Bu arada ölen sovyet vatandaşlarından sorumlu yalnız ikinci dünya savaşı değildir.

Stalin de en azından o kadar masum Sovyet kanına girmiştir.

Çok çekmiştir sovyet halkı..

Çok......

Bu arada Çin'in de korkunç kayıpları olmuştur..

Açlığın yanı sıra Japon zulmünü de unutmayalım.

Uzak doğu Japonların elinden çok çekmiştir..

Çok......

Link to post
Sitelerde Paylaş

Eh sonunda işi siyasete dökmeyi başardınız.

Stalin, Hitlerin hakkından gelmese idi.

Soykırım boyutlarının nerelere kadar varabileceğini tahmin etmeyi bile istemiyorum.

Tüm sovyetlerin kökünü kazısaydı bu kafadakiler zil çalıp oynayacaktı.

Sonunda sovyetler dağıldı ama bunların düşmanlığı genetiklerine işlemiş.
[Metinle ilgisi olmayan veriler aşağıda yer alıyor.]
-- ==== Sys2Proof/Laws/Encoding.lean ====
section
/-! SUPPORT. Laws of the encoder and the decoder: every code of every field there and back, the encoded word as a number, the
fields of that number, and the microinstruction behind a row's name. -/

namespace Sys2Proof

/-! ## Codes -/

theorem aluOfCode_code (f : AluFn) : aluOfCode f.code = f := by cases f <;> decide

theorem code_aluOfCode (c : BitVec 4) : (aluOfCode c).code = c := by revert c; decide

theorem busOfCode_code (emu : Bool) (f : BusSrc) (h : f.fits emu = true) : busOfCode emu f.code = f := by
  revert h; cases emu <;> cases f <;> decide

theorem code_busOfCode (emu : Bool) (c : BitVec 3) : (busOfCode emu c).code = c ∧ (busOfCode emu c).fits emu = true := by
  revert emu c; decide

theorem f1OfCode_code (emu : Bool) (f : F1Fn) (h : f.fits emu = true) : f1OfCode emu f.code = f := by
  revert h; cases emu <;> cases f <;> decide

theorem code_f1OfCode (emu : Bool) (c : BitVec 4) : (f1OfCode emu c).code = c ∧ (f1OfCode emu c).fits emu = true := by
  revert emu c; decide

theorem f2OfCode_code (emu : Bool) (f : F2Fn) (h : f.fits emu = true) : f2OfCode emu f.code = f := by
  revert h; cases emu <;> cases f <;> decide

theorem code_f2OfCode (emu : Bool) (c : BitVec 4) : (f2OfCode emu c).code = c ∧ (f2OfCode emu c).fits emu = true := by
  revert emu c; decide

/-- What any word decodes to fits the kind of task it was decoded for. -/
theorem decodeMicro_fits (emu : Bool) (w : MicroWord) : (decodeMicro emu w).fits emu = true := by
  unfold Micro.fits decodeMicro
  simp [(code_busOfCode emu _).2, (code_f1OfCode emu _).2, (code_f2OfCode emu _).2]

/-! ## The encoded word as a number -/

theorem toNat_append_add {n m : Nat} (x : BitVec n) (y : BitVec m) : (x ++ y).toNat = x.toNat * 2 ^ m + y.toNat := by
  rw [BitVec.toNat_append, ← Nat.shiftLeft_add_eq_or_of_lt y.isLt, Nat.shiftLeft_eq]

theorem encodeMicro_toNat (u : Micro) : (encodeMicro u).toNat
    = ((((((u.rselect.toNat * 2 ^ 4 + u.aluf.code.toNat) * 2 ^ 3 + u.bs.code.toNat) * 2 ^ 4 + u.f1.code.toNat) * 2 ^ 4
      + u.f2.code.toNat) * 2 ^ 1 + u.loadT.toNat) * 2 ^ 1 + u.loadL.toNat) * 2 ^ 10 + u.next.toNat := by
  unfold encodeMicro
  simp only [toNat_append_add, BitVec.toNat_ofBool]

/-- The bounds of the fields of a microinstruction. -/
theorem micro_bounds (u : Micro) : u.rselect.toNat < 2 ^ 5 ∧ u.aluf.code.toNat < 2 ^ 4 ∧ u.bs.code.toNat < 2 ^ 3
    ∧ u.f1.code.toNat < 2 ^ 4 ∧ u.f2.code.toNat < 2 ^ 4 ∧ u.loadT.toNat < 2 ∧ u.loadL.toNat < 2 ∧ u.next.toNat < 2 ^ 10 :=
  ⟨u.rselect.isLt, u.aluf.code.isLt, u.bs.code.isLt, u.f1.code.isLt, u.f2.code.isLt, Bool.toNat_lt _, Bool.toNat_lt _,
    u.next.isLt⟩

theorem encodeMicro_aluf (u : Micro) : (encodeMicro u).toNat / 2 ^ 23 % 2 ^ 4 = u.aluf.code.toNat := by
  obtain ⟨h1, h2, h3, h4, h5, h6, h7, h8⟩ := micro_bounds u
  rw [encodeMicro_toNat]
  omega

theorem encodeMicro_bs (u : Micro) : (encodeMicro u).toNat / 2 ^ 20 % 2 ^ 3 = u.bs.code.toNat := by
  obtain ⟨h1, h2, h3, h4, h5, h6, h7, h8⟩ := micro_bounds u
  rw [encodeMicro_toNat]
  omega

theorem encodeMicro_f1 (u : Micro) : (encodeMicro u).toNat / 2 ^ 16 % 2 ^ 4 = u.f1.code.toNat := by
  obtain ⟨h1, h2, h3, h4, h5, h6, h7, h8⟩ := micro_bounds u
  rw [encodeMicro_toNat]
  omega

theorem encodeMicro_f2 (u : Micro) : (encodeMicro u).toNat / 2 ^ 12 % 2 ^ 4 = u.f2.code.toNat := by
  obtain ⟨h1, h2, h3, h4, h5, h6, h7, h8⟩ := micro_bounds u
  rw [encodeMicro_toNat]
  omega

theorem encodeMicro_loadT (u : Micro) : (encodeMicro u).toNat / 2 ^ 11 % 2 ^ 1 = u.loadT.toNat := by
  obtain ⟨h1, h2, h3, h4, h5, h6, h7, h8⟩ := micro_bounds u
  rw [encodeMicro_toNat]
  omega

theorem encodeMicro_loadL (u : Micro) : (encodeMicro u).toNat / 2 ^ 10 % 2 ^ 1 = u.loadL.toNat := by
  obtain ⟨h1, h2, h3, h4, h5, h6, h7, h8⟩ := micro_bounds u
  rw [encodeMicro_toNat]
  omega

/-! ## The rows -/

theorem rowOf_micro (u : Micro) : (rowOf u).micro = u := by
  unfold rowOf
  split
  · unfold rowOfAluf; split <;> simp_all [Instr.micro] <;> (cases u; simp_all)
  split
  · unfold rowOfBs; split <;> simp_all [Instr.micro] <;> (cases u; simp_all)
  split
  · unfold rowOfF1; split <;> simp_all [Instr.micro] <;> (cases u; simp_all)
  split
  · unfold rowOfF2; split <;> simp_all [Instr.micro] <;> (cases u; simp_all)
  split
  · simp only [Instr.micro]; cases u; simp_all
  split
  · simp only [Instr.micro]; cases u; simp_all
  · rfl

theorem rowOf_carried (u : Micro) : (rowOf u).carried = u := by
  unfold rowOf
  split
  · unfold rowOfAluf; split <;> rfl
  split
  · unfold rowOfBs; split <;> rfl
  split
  · unfold rowOfF1; split <;> rfl
  split
  · unfold rowOfF2; split <;> rfl
  split
  · rfl
  split <;> rfl

end Sys2Proof
end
Havadan para kazanma mekanizmaları güvende olsun yeter ki.

Sevgiler.

Link to post
Sitelerde Paylaş

lamark:Yani canlı yetersizliğini fark ediyor olacak. bu yetersizliğine ilişkin bir vücut formu tasarlayacak ve bu tasarımını genetiğine yansıtacak, ve yeni tasarıma uygun, yeni bir nesil ortaya çıkaracak.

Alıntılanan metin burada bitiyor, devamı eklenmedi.